--- Records supplied ---

/-- The output write (R290). -/
def State.outputWrite (s : State) (n : Nat) (o : LgOpen) : State :=
  let s1 := (s.owned n).foldl (fun s e =>
    let v := (mget (fun _ => none) o.q e.1).getD (mget (fun _ => 0) s.lg.q e.1)
    let s1 : State := { s with lg := { s.lg with q := mset (fun _ => 0) e.1 v s.lg.q } }
    if s.qSent o e.1 then s1.handQ e.1 v else s1) s
  o.p.foldl (fun s e => match e.2 with
    | some v => s.umWrite ⟨e.1, v.1, v.2, 5, 5, 0, none, 0, none, none, false⟩
    | none => s) s1

/-- Count a completed cycle (LG_TSTAT.CYCLE). -/
def State.countCycle (s : State) (n : Nat) : State :=
  let c := s.rdk LG_TSTAT_CYCLE n 0 + s.rdk LG_TSTAT_CYCLE n 1 * 2 ^ 32 + 1
  (s.wrk LG_TSTAT_CYCLE n 0 (c % 2 ^ 32)).wrk LG_TSTAT_CYCLE n 1 (c / 2 ^ 32 % 2 ^ 32)

/-- Close a cycle that reached END. -/
def State.closeCycle (s : State) (n : Nat) (o : LgOpen) : State :=
  let s1 := ((s.outputWrite n o).busyTo (s.rd LG_TASK_HOME n)).countCycle n
  let x := s1.lgTask n
  s1.setLgTask n { x with open_ := none, fails := 0, pend := x.pend || x.latched, latched := false }

/-- A trigger is lost: counted, and EVT_LOST with the losses of the last second at most once per second. -/
def State.evtLost (s : State) (n : Nat) (x : LgTask) : State :=
  let lost := s.tai :: x.lost.filter (fun t => decide (s.tai < t + 1000000000))
  let s1 := s.bump LG_TSTAT_EVT_LOST n 1
  if x.lostAt = 0 ∨ x.lostAt + unitsPerSec ≤ s.elapsed + 1 then
    (s1.setLgTask n { x with lost := lost, lostAt := s.elapsed + 1 }).notify 0x20 4 1 n lost.length 0 0
  else s1.setLgTask n { x with lost := lost }

/-- The last instant of an event task's interval, counted from the second boundary. -/
def State.intervalAt (s : State) (n : Nat) : Nat :=
  s.tu.sec * 1000000000 + s.tu.ns / (s.rd LG_TASK_INTERVAL n * 1000) * (s.rd LG_TASK_INTERVAL n * 1000)

/-- A trigger of the task's kind: an interval triggers once, at its instant; the row reports the edges and changes of the other
kinds (assumption 42). -/
def State.trigDue (s : State) (n : Nat) : Bool :=
  s.rd LG_TASK_TRIG n != 3 || decide ((s.lgTask n).trigAt ≤ s.intervalAt n)

/-- EVENT_TASK_TRIGGER (R293): one pends, one more is latched, the rest are counted. -/
def execEventTaskTrigger (task : Nat) (s : State) : Res :=
  let x : LgTask := if s.rd LG_TASK_TRIG task = 3 then { s.lgTask task with trigAt := s.intervalAt task + 1 } else s.lgTask task
  if !s.umOn || !s.lg.running || !s.flag LG_TASK_EN task || s.rd LG_TASK_KIND task != 1 || s.flag LG_TASK_STOPPED task
      || !s.trigDue task then .next s
  else if !x.pend && x.open_.isNone then .next (s.setLgTask task { x with pend := true })
  else if !x.latched then .next (s.setLgTask task { x with latched := true })
  else .next (s.evtLost task x)

/-- Take the next cause of a core: the oldest, then the merged ones as OVERFLOW. -/
def State.nextCause (s : State) (k : Nat) : Option (LgCause × State) :=
  match s.causes k with
  | c :: t => some (c, { s with lg := { s.lg with causes := mset (fun _ => []) k t s.lg.causes } })
  | [] =>
    if s.mergedOf k = 0 then none
    else some (s.overflow k, { s with lg := { s.lg with merged := mset (fun _ => 0) k 0 s.lg.merged } })

/-- The error task runs one cycle for the next cause of a core (R295): the state, and whether it wrote outputs. -/
def State.errorTaskRun (s : State) (core : Nat) : Option (State × Bool) :=
  match s.errorTask with
  | none => none
  | some n =>
    if !s.lgOn || !s.lgFree || decide (s.nCore ≤ core) || s.coreFailed core || s.flag LG_TASK_STOPPED n then none
    else match s.nextCause core with
      | none => none
      | some (c, s0) =>
        let r := (s0.cycleTime n).execTask n (some c)
        let s1 := (r.1.setLgTask n { r.1.lgTask n with open_ := some r.2, lastSnap := s.elapsed + 1 }).undoMark core r.2.entries
        match r.2.ended with
        | .done => some (s1.closeCycle n r.2, true)
        | .fault k i => some (s1.abandon n k i i, false)
        | .endless => some (s1.abandon n 1 (min 0xFFFFFFFF (r.2.wdt * 1000)) 0, false)

/-! Stations as tasks see them (R297, R298). -/

/-- Tasks that own Q bytes of a station's area.  A task that only reads its inputs is found by its code. -/
def readsArea (code : List W32) (m : LgStation) (pcs : List Nat) : Bool :=
  pcs.any (fun p =>
    let w := code.getD p 0
    let op := lgOp w
    let a := if op ≤ 0x12 then lgArg w / 8 else lgArg w
    lgSpace w == 0 && op != 0 && (decide (op ≤ 0x08) || op == 0x1C || (decide (0x20 ≤ op) && decide (op ≤ 0x37)))
      && decide (m.iAddr < a + (if op ≤ 0x12 then 1 else 4)) && decide (a < m.iAddr + m.iLen))

/-- Instructions that may follow one. -/
def lgNexts (code : List W32) (p : Nat) : List Nat :=
  let w := code.getD p 0
  let op := lgOp w
  let t := lgArg w % 2 ^ 21
  if op = 0x3F ∨ op = 0x3E then [] else if op = 0x3A then [t]
  else if op = 0x3B ∨ op = 0x3C ∨ op = 0x3D then [p + 1, t] else [p + 1]

/-- Instructions reachable from a worklist. -/
def lgReach (code : List W32) : Nat → List Nat → List Nat → List Nat
  | 0, _, seen => seen
  | _ + 1, [], seen => seen
  | n + 1, p :: t, seen =>
    if seen.contains p || decide (code.length ≤ p) then lgReach code n t seen
    else lgReach code n (lgNexts code p ++ t) (p :: seen)

def imgReach (im : LogicImage) (entry : Nat) : List Nat := lgReach im.code (3 * im.code.length + 1) [entry] []

/-- Does a task of the active image use a station? -/
def State.usesStation (s : State) (n : Nat) (stn : Nat) : Bool :=
  match s.lg.active with
  | none => false
  | some im => im.stations.any (fun m => m.stn == stn &&
      ((s.owned n).any (fun o => decide (m.qAddr ≤ o.1) && decide (o.1 < m.qAddr + m.qLen))
        || readsArea im.code m (imgReach im (s.rd LG_TASK_ENTRY n))))

/-- Number of a task's last cycle with live inputs of a station that drops out now: the open cycle, or the one before the next. -/
def State.lastLive (s : State) (n stn : Nat) : Nat :=
  let c := s.rdk LG_TSTAT_CYCLE n 0 + s.rdk LG_TSTAT_CYCLE n 1 * 2 ^ 32
  match (s.lgTask n).open_ with
  | some o => if o.liveStn.contains stn then c else c - 1
  | none => c - 1

/-- STATION_LOST (0x10) or STATION_BACK (0x11) for every user task of a station, with PAR1 of each. -/
def State.stationCause (s : State) (cause stn : Nat) (par1 : Nat → Nat) : State :=
  (s.lgTasks.filter (fun n => s.rd LG_TASK_KIND n != 2 && s.usesStation n stn)).foldl (fun s n =>
    s.taskCause cause n stn (par1 n) 0) s

/-- A station drops out: its live bit clears and substitutes follow. -/
def State.stnLost (s : State) (stn : Nat) : State :=
  if (s.stn stn).live then
    (s.setStn stn { s.stn stn with live := false }).stationCause 0x10 stn (fun n => s.lastLive n stn % 2 ^ 32)
  else s

/-- A station delivers live inputs again. -/
def State.stnBack (s : State) (stn : Nat) : State :=
  if (s.stn stn).live then s else (s.setStn stn { s.stn stn with live := true }).stationCause 0x11 stn (fun _ => 0)

/-! Core failure (R299, R300). -/

/-- The live core with the smallest measured busy time. -/
def State.idlest (s : State) (l : List Nat) : Nat :=
  l.foldl (fun b k => if s.rd LG_CORE_BUSY k < s.rd LG_CORE_BUSY b then k else b) (l.headD 0)

/-- The causes that wait on a failed core follow their tasks; those of no task, and the merged ones, wait on core `k`. -/
def State.moveCauses (s : State) (core k : Nat) : State :=
  let s1 : State := { s with lg := { s.lg with
    causes := mset (fun _ => []) core [] s.lg.causes
    merged := mset (fun _ => 0) core 0 (mset (fun _ => 0) k (s.mergedOf k + s.mergedOf core) s.lg.merged) } }
  (s.causes core).foldl (fun s c => s.waitCause (if c.task < 64 then s.rd LG_TASK_HOME c.task else k) c) s1

/-- LOGIC_CORE_FAILURE: its cycles are abandoned and its tasks move; with the last core, LG stops. -/
def execLogicCoreFailure (core cause : Nat) (s : State) : Res :=
  if !s.umOn || decide (s.nCore ≤ core) || s.coreFailed core then .next s
  else
    let moved := s.homed core
    let s1 := (s.wr LG_CORE_STATE core 2).wr LG_CORE_FCAUSE core cause
    let s2 := moved.foldl (fun s n => if (s.lgTask n).open_.isSome then (s.dropCycle n).bump LG_TSTAT_ABANDON n 1 else s) s1
    let live := s2.liveCores
    if live.isEmpty then
      let s3 := s2.allSafe
      .next ((State.lgShow { s3 with lg := { s3.lg with running := false } }).notify 0x20 3 4 core moved.length 0 0)
    else
      let s3 := moved.foldl (fun s n => s.wr LG_TASK_HOME n (s.idlest live)) s2
      let s4 := s3.moveCauses core (live.headD 0)
      let s5 := (moved.filter (fun n => s.rd LG_TASK_KIND n != 2)).foldl (fun s n =>
        s.causeAt core (s.rd LG_TASK_HOME n) 0x20 n core (s.rd LG_TASK_HOME n) 0) s4
      .next (s5.lgShow.notify 0x20 3 2 core moved.length live.length 0)

/-! Restarts (R301 to R303). -/

/-- Give the timers of the active image their time base, in cleared M. -/
def imgFreshM (im : LogicImage) : AMap Nat :=
  im.insts.foldl (fun m r =>
    let w := r.getD 0 0
    if w.get 31 28 = 3 ∧ w.get 25 25 = 1 then mset (fun _ => 0) (w.get 23 0 / 4) (2 ^ 29) m else m) []

/-- A task starts: not stopped, on the core that its image names, or on a live one. -/
def State.homeTask (s : State) (n : Nat) : State :=
  let k := s.rd LG_TASK_CORE n
  ((s.wr LG_TASK_STOPPED n 0).wr LG_TASK_HOME n (if s.coreFailed k then s.idlest s.liveCores else k)).wr LG_TASK_EN n 1
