-- ==== Sys2Proof/Machine/Time.lean ====
section
/-! DEFINITION. The time unit (18_time_unit.md, R499 to R518): INCREMENT, slews and steps, the time states, the real-time
counter's setting, and time messages. -/

namespace Sys2Proof.Machine

open Sys2Proof

/-- Every write to TU_ADJ refreshes the servo timeout (R518). -/
def State.tuRefresh (s : State) : State := { s with tu := { s.tu with adjAt := s.elapsed } }

/-- Set the Keeper's real-time counter from the time counter, to one crystal tick (R506). -/
def State.rtcFromTime (s : State) : State :=
  { s with
    kp := { s.kp with rtcSec := s.tu.sec, rtcTick := s.tu.ns * 32768 / 1000000000, rtcPhase := 0 }
    tu := { s.tu with rtcAt := s.elapsed } }

/-- Enter a time state (Table 18.1), with TIME_STATE, class A on HOLDOVER (R517). -/
def State.tuEnter (s : State) (st : TimeState) : State :=
  if s.tu.state = st then s
  else
    let old := s.tu.state
    let was := s.holdover
    let locks := st == .locked || st == .gm
    let s1 : State := { s with tu := { s.tu with state := st, ever := s.tu.ever || locks, syncRun := 0 } }
    let s2 : State := if s1.holdover && !was then { s1 with tu := { s1.tu with holdSince := s1.elapsed } } else s1
    let s3 := s2.notify 0x43 1 (if st = .holdover then 1 else 0) st.code old.code 0 0
    if locks then s3.rtcFromTime else s3

/-- INCREMENT in 2^-32 ns: 1.25 ns ±1,000 ppm (R500). -/
def incOk (v : Nat) : Bool := decide (5363340411 ≤ v) && decide (v ≤ 5374077829)

def State.setIncrement (s : State) (frac ns : Nat) : State := (s.wr TU_ADJ_INC_FRAC 0 frac).wr TU_ADJ_INC_NS 0 ns

/-- A slew (R501): the amount spread over the fabric cycles of its time; in UNSET it moves to ACQUIRE. -/
def slewOk (ns : Int) (ms : Nat) : Bool := decide (1 ≤ ms) && decide (ns.natAbs ≤ 500 * ms)

def State.setSlew (s : State) (ns : Int) (ms : Nat) : State :=
  let s1 : State := { s with tu := { s.tu with
    slewTotal := ns * 2 ^ 32, slewCycles := ms * 800000, slewDone := 0, slewing := true } }
  if s.tu.state = .unset then s1.tuEnter .acquire else s1

/-- A step is accepted in UNSET, ACQUIRE and HOLDOVER (R502). -/
def State.stepAllowed (s : State) : Bool := s.tu.state == .unset || s.tu.state == .acquire || s.tu.state == .holdover

/-- The first pass commit point at or after an instant: 100 µs into each pass (R21). -/
def commitPoint (t : Nat) : Nat := (t + 25000 + 124999) / 125000 * 125000 - 25000

def State.setStep (s : State) (secs nanos : Int) (cmd : Option (Nat × Nat)) : State :=
  { s with tu := { s.tu with step := some ⟨secs, nanos, cmd, commitPoint (s.tai + 2000)⟩ } }

/-- LOCK = 1. -/
def State.tuLock (s : State) : State :=
  if s.tu.state = .locked ∨ s.tu.state = .gm then s
  else s.tuEnter (if s.rd TU_CFG_ROLE 0 = 1 then .gm else .locked)

/-- HOLD = 1. -/
def State.tuHold (s : State) : State :=
  if s.tu.state = .locked ∨ s.tu.state = .gm ∨ s.tu.state = .acquire then s.tuEnter .holdover else s

/-! The servo's writes, one field group of TU_ADJ each. -/

/-- TU_INCREMENT_WRITE (R500). -/
def execTuIncrementWrite (frac : W32) (ns : Nat) (s : State) : Res :=
  if s.tu.running && decide (ns < 4) && incOk (ns * 2 ^ 32 + frac.toNat) then .next (s.tuRefresh.setIncrement frac.toNat ns)
  else .next s

/-- TU_SLEW (R501). -/
def execTuSlew (ns : Int) (ms : Nat) (s : State) : Res :=
  if s.tu.running && slewOk ns ms && decide (ms < 65536) then .next (s.tuRefresh.setSlew ns ms) else .next s

/-- TU_STEP_REQUEST (R502). -/
def execTuStepRequest (secs nanos : Int) (s : State) : Res :=
  if s.tu.running && s.stepAllowed && decide (nanos.natAbs ≤ 999999999) then .next (s.tuRefresh.setStep secs nanos none) else .next s

/-- TU_LOCK (R504). -/
def execTuLock (s : State) : Res := if s.tu.running then .next s.tuRefresh.tuLock else .next s

/-- TU_HOLD (R505). -/
def execTuHold (s : State) : Res := if s.tu.running then .next s.tuRefresh.tuHold else .next s

/-- SLEW_END (R501). -/
def execSlewEnd (s : State) : Res :=
  if s.tu.slewing && decide (s.tu.slewCycles ≤ s.tu.slewDone) then .next { s with tu := { s.tu with slewing := false } } else .next s

/-- SERVO_TIMEOUT (R505). -/
def execServoTimeout (s : State) : Res :=
  if s.tu.running && (s.tu.state == .locked || s.tu.state == .gm)
      && decide (s.tu.adjAt + s.rd TU_CFG_SERVO_TO 0 * 800000 ≤ s.elapsed) then .next (s.tuEnter .holdover)
  else .next s

/-- RTC_SET (R506): every 60 s in LOCKED or GM. -/
def execRtcSet (s : State) : Res :=
  if s.tu.running && (s.tu.state == .locked || s.tu.state == .gm) && decide (s.tu.rtcAt + 60 * 800000000 ≤ s.elapsed) then
    .next s.rtcFromTime
  else .next s

/-! Steps (R502, R508). -/

/-- TIME_STEP_APPLY (R502): at a pass commit point at least 2 µs after the request. -/
def execTimeStepApply (s : State) : Res :=
  match s.tu.step with
  | none => .next s
  | some r =>
    if !s.tu.running || decide (s.tai < r.notBefore) then .next s
    else
      let t := Stamp.ofTai (max 0 (Int.ofNat s.tai + r.secs * 1000000000 + r.nanos)).toNat
      let s1 : State := { s with tu := { s.tu with
        sec := t.sec % 2 ^ 48, ns := t.ns, step := none, steps := satAdd 0xFFFFFFFF s.tu.steps 1, stepOld := s.tai, stepNew := t.tai } }
      let s2 := s1.notify 0x43 2 1 (toSigned 32 r.secs) (toSigned 32 r.nanos) 0 0
      let s3 := s2.tuEnter .acquire
      let s4 := if s3.pathsOn then s3.pathsStart t.tai else s3
      .next (s4.settle r.cmd .ok 0 0 (some s4.now))

/-! Time messages (R509, R510, R512). -/

/-- The Renby lanes run (Table 17.13), and through the BOOT of a COLD_RESTART (R516). -/
def State.lanesOn (s : State) : Bool :=
  s.tu.running && (match s.mo.mode with
    | .train | .commission | .run | .safe | .letMode => true
    | .sentinel => (match s.mo.sent with
        | .entering _ => true
        | _ => false)
    | .boot => s.mo.coldBoot
    | .keeper => false)

/-- The time counter in ps of TAI. -/
def State.taiPs (s : State) : Nat := s.tai * 1000 + s.tu.frac * 1000 / 2 ^ 32

/-- The last message of a type that left a port, and the sequence number of the next. -/
def State.ptpLast (s : State) (port kind : Nat) : Option PtpMsg := mget (fun _ => none) s.tu.ptpTx (port * 16 + kind)
def State.ptpSeq (s : State) (port kind : Nat) : Nat := (s.ptpLast port kind).elim 0 (fun m => (m.seq + 1) % 65536)

/-- A message leaves a port. -/
def State.ptpPut (s : State) (port : Nat) (m : PtpMsg) : State :=
  { s with tu := { s.tu with ptpTx := mset (fun _ => none) (port * 16 + m.kind) (some m) s.tu.ptpTx } }

/-- Send a PTP message on a Renby port, in a TIME frame (R509). -/
def State.ptpSend (s : State) (p kind cls seq : Nat) : State :=
  let s1 := s.ptpPut p ⟨kind, s.rd TU_CFG_DOMAIN 0, s.serial, p + 1, seq, s.taiPs, cls⟩
  let s2 := s1.setPort p { s1.port p with lctrTx := (s1.port p).lctrTx + 1 }
  { s2 with rb := { s2.rb with seq := mmod (fun _ => 0) 1 (fun n => (n + 1) % 2 ^ 32) s2.rb.seq } }

/-- Send the next of its type. -/
def State.ptpNext (s : State) (p kind cls : Nat) : State := s.ptpSend p kind cls (s.ptpSeq p kind)

/-- SYNC_SEND (R510): every master port, at multiples of 2^−RB_SYNC s. -/
def execSyncSend (s : State) : Res :=
  let k := s.tai * 2 ^ s.rd TU_CFG_RB_SYNC 0 / 1000000000 + 1
  if !s.lanesOn || s.tu.syncIdx == k || !s.gridOk (1000000000 / 2 ^ s.rd TU_CFG_RB_SYNC 0) then .next s
  else
    let s1 : State := { s with tu := { s.tu with syncIdx := k } }
    .next ((s1.portsUp.filter (fun p => s1.rd TU_PORT_PSTATE p == 1)).foldl (fun s p => s.ptpNext p 0 0) s1)

/-- The firmware runs: its protocol engines act (R503). -/
def State.firmwareOn (s : State) : Bool := s.mo.captain && s.mo.letClass == 0

/-- A PTP message of this device leaves an Ethernet lane: an ordinary clock of clockClass 255 in domain 0 (R513). -/
def State.ethSend (s : State) (lane kind seq : Nat) : State :=
  s.ptpPut (256 + lane) ⟨kind, 0, s.serial, lane, seq, s.taiPs, 255⟩

/-- Ethernet lanes that are up (R461, R465). -/
def State.ethLanes (s : State) : List Nat :=
  (List.range s.nLane).filter (fun l => decide (4 ≤ l) && decide (2 ≤ s.rd LN_LANE_PROTO l) && s.flag LN_LANE_UP l)

/-- PDELAY_REQ_SEND (R510): every up port, every 62.5 ms; the firmware asks on the Ethernet lanes at every whole second (R513). -/
def execPdelayReqSend (s : State) : Res :=
  let k := s.tai / 62500000 + 1
  if !s.lanesOn || s.tu.pdIdx == k || !s.gridOk 62500000 then .next s
  else
    let s1 : State := { s with tu := { s.tu with pdIdx := k } }
    let s2 := s1.portsUp.foldl (fun s p => s.ptpNext p 2 0) s1
    .next (if s2.firmwareOn && decide (s.tai / 1000000000 ≠ (s.tu.pdIdx - 1) / 16 ∨ s.tu.pdIdx = 0) then
      s2.ethLanes.foldl (fun s l => s.ethSend l 2 (s.ptpSeq (256 + l) 2)) s2
    else s2)

/-- clockClass that this device announces (R510). -/
def State.clockClass (s : State) : Nat :=
  if s.rd TU_CFG_ROLE 0 = 1 then (if s.tu.state = .gm then 6 else if s.tu.state = .holdover then 7 else 248) else 248

/-- The port states that the best master clock algorithm decided: 0 disabled, 1 master, 2 slave, 3 passive. -/
def State.setPstates (s : State) (l : List Nat) : State :=
  (List.range s.nPort).foldl (fun s p => s.wr TU_PORT_PSTATE p (if 7 ≤ (s.port p).step then l.getD p 0 else 0)) s

/-- The firmware servo holds the unit (R505). -/
def State.servoHold (s : State) : State :=
  if s.firmwareOn && !s.flag TU_CFG_SERVO 0 && (s.tu.state == .locked || s.tu.state == .gm) then s.tuRefresh.tuEnter .holdover else s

--- To do ---
Search the material above for the word "Ethernet", and return each line that holds it.

--- Your solution ---
/-- A PTP message of this device leaves an Ethernet lane: an ordinary clock of clockClass 255 in domain 0 (R513). -/
/-- Ethernet lanes that are up (R461, R465). -/
/-- PDELAY_REQ_SEND (R510): every up port, every 62.5 ms; the firmware asks on the Ethernet lanes at every whole second (R513). -/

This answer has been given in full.